Despite the better-than-expected GDP numbers announced by Bank Negara, analysts are keeping their y-o-y growth targets of between 3.8% and 4% for this year and 4% and 4.8% in 2024.
“We maintain our 2023 GDP forecast at 3.8% y-o-y.
“Nevertheless, we see a pickup in GDP growth in 2024 to 4.8% y-o-y, following a broad-based recovery in the domestic economy and improvement in global trade,” said Hong Leong Investment Bank (HLIB) Research in a report.
Meanwhile, CGS-CIMB Research said the execution of catalyst projects in accordance with national master plans and the ongoing advancement of multi-year infrastructure projects will encourage investment activity.
This will be aided by Budget 2024 measures that should bring additional stimulus to economic activity.
“We believe that the country’s economic growth in 4Q23 and 2024 will depend on the strength of demand from the advanced economies, contingent on the risk of high interest rates and escalation of geopolitical conflicts.
“We anticipate Malaysia’s exports to progressively increase in 2024 amid better international trade conditions and increased demand for its electrical and electronic products,” it added.
The research house also anticipated tourism arrivals to increase in the upcoming quarters as more flights will be available to accommodate higher international-travel demand.
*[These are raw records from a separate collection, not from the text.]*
/-- A header that the scan of ENUMERATE reads is lost or fails its check (R398, R452, R454): of the entries of its groups with the
namespace's ns_check. -/
def scanUnread (s : State) (f : InFlight) : Bool :=
  let g := groupOf (bucket1 (areaLo f.cmd))
  (allEntries s).any (fun p =>
    let k := match p.1 with
      | .slot n => groupOf (n / 4)
      | .stash i => groupOf ((s.idx.stash[i]?).getD (0, p.2)).1
    decide (p.2.nsChk = f.ns % 64 ∧ g ≤ k ∧ k < g + f.scan) && (p.2.inDram || !deadAddr s p.2.loc) &&
    (match recordAt s p.2 with
     | some r => unreadable p.2 r false || (!p.2.inDram && decide (p.2.loc / 8 * 8 ∈ s.med.lost))
     | none => false))

/-- An answer of data to a list: cut where the host bus failed (R111). -/
def planData (d : Bytes) (fault : Option Nat) : Plan :=
  match fault with
  | some k => if k < d.length then { status := stDma, vlen := k, data := d.take k } else { vlen := d.length, data := d }
  | none => { vlen := d.length, data := d }

/-! ## Making an effect (R29) -/

/-- The record that a command's effect stores here: none at a coordinator that holds no shard of the key. -/
def effectRecord (s : State) (f : InFlight) (e : Effect) : Option Record :=
  match e with
  | .store ns key value suit =>
    match f.prot with
    | none => some (valueRecord f ns (digestOf s ns key) (nextVersion s) suit key value)
    | some p => (myShard s f p suit false value).map (fun h => shardRecord h f.medium)
  | .delete ns key =>
    let suit := match lookup s ns key with | some x => x.item.suit | none => f.suit
    match f.prot with
    | none => some (tombRecord f ns (digestOf s ns key) (nextVersion s) suit key)
    | some p => (myShard s f p suit true []).map (fun h => shardRecord h f.medium)
  | _ => none

/-- The effect is applied: the record is committed, or the hint journalled. -/
def applyEffect (f : InFlight) (e : Effect) (s : State) : State :=
  match e with
  | .hint ns scope suit lo hi =>
    commitHint { ns := ns, scope := scope, suit := suit, lo := lo, hi := hi, time := f.stamp.time } s
  | _ =>
    match effectRecord s f e with
    | none => kittyCancel f.kitty s
    | some r =>
      if f.medium then
        match f.placed with
        | some a => commitRecord r (.flash a) s
        | none => s
      else
        let used := min f.kitty (512 * r.units)
        settleKitty f.kitty used
          (commitRecord r (.buffer (debitSet s f.session f.seq) used (f.session, f.seq)) s)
“Further, we believe employment and income growth would continue to be robust in 2024 amid the ongoing development of economic activity supported by government policy measures,” CGS-CIMB Research said.
Overall, it maintained its GDP growth forecasts at 4% for 2023 and 4.6% for 2024.
According to TA Research, the economy is expected to chart better growth in the final quarter, buoyed by the resilience of domestic demand as the labour market remains robust.
Improving labour market
Notably, the country witnessed a progressive decline in the unemployment rate, reaching a low of 3.4% in 2Q23, from 3.5% in the previous two quarters.
The positive trend in the labour market plays a crucial role in strengthening Malaysia’s economic stability.
“The anticipated economic upswing is poised to receive an additional boost from the ongoing resurgence in tourism activity.
“The government has set an ambitious target of welcoming 16.1 million tourists this year, projecting substantial tourism revenue exceeding RM49bil,” it added.
The research house noted that China’s sluggish economic recovery, coupled with the escalating risk of a broader global economic downturn, is poised to maintain pressure on Malaysia’s export-oriented industries.
“This is expected to have a more pronounced impact on both the manufacturing and services sectors than initially projected.
“Moreover, the overarching risks to global growth persistently lean towards the downside, with major economies contemplating additional interest rate hikes to counteract persistently high inflation.
“This move is likely to further tighten financial conditions.”
Despite positive signals from China, such as beating expectations in October for indicators like industrial output and retail sales growth, a closer examination reveals significant areas of weakness in the underlying economic landscape.
TA Research pointed out that China, as the world’s second-largest economy, grapples with challenges stemming from its distressed housing market, local-government debt risks, slow global growth, and geopolitical tensions, all of which have hindered momentum.
This is where Chinese authorities now face heightened pressure to implement additional stimulus measures.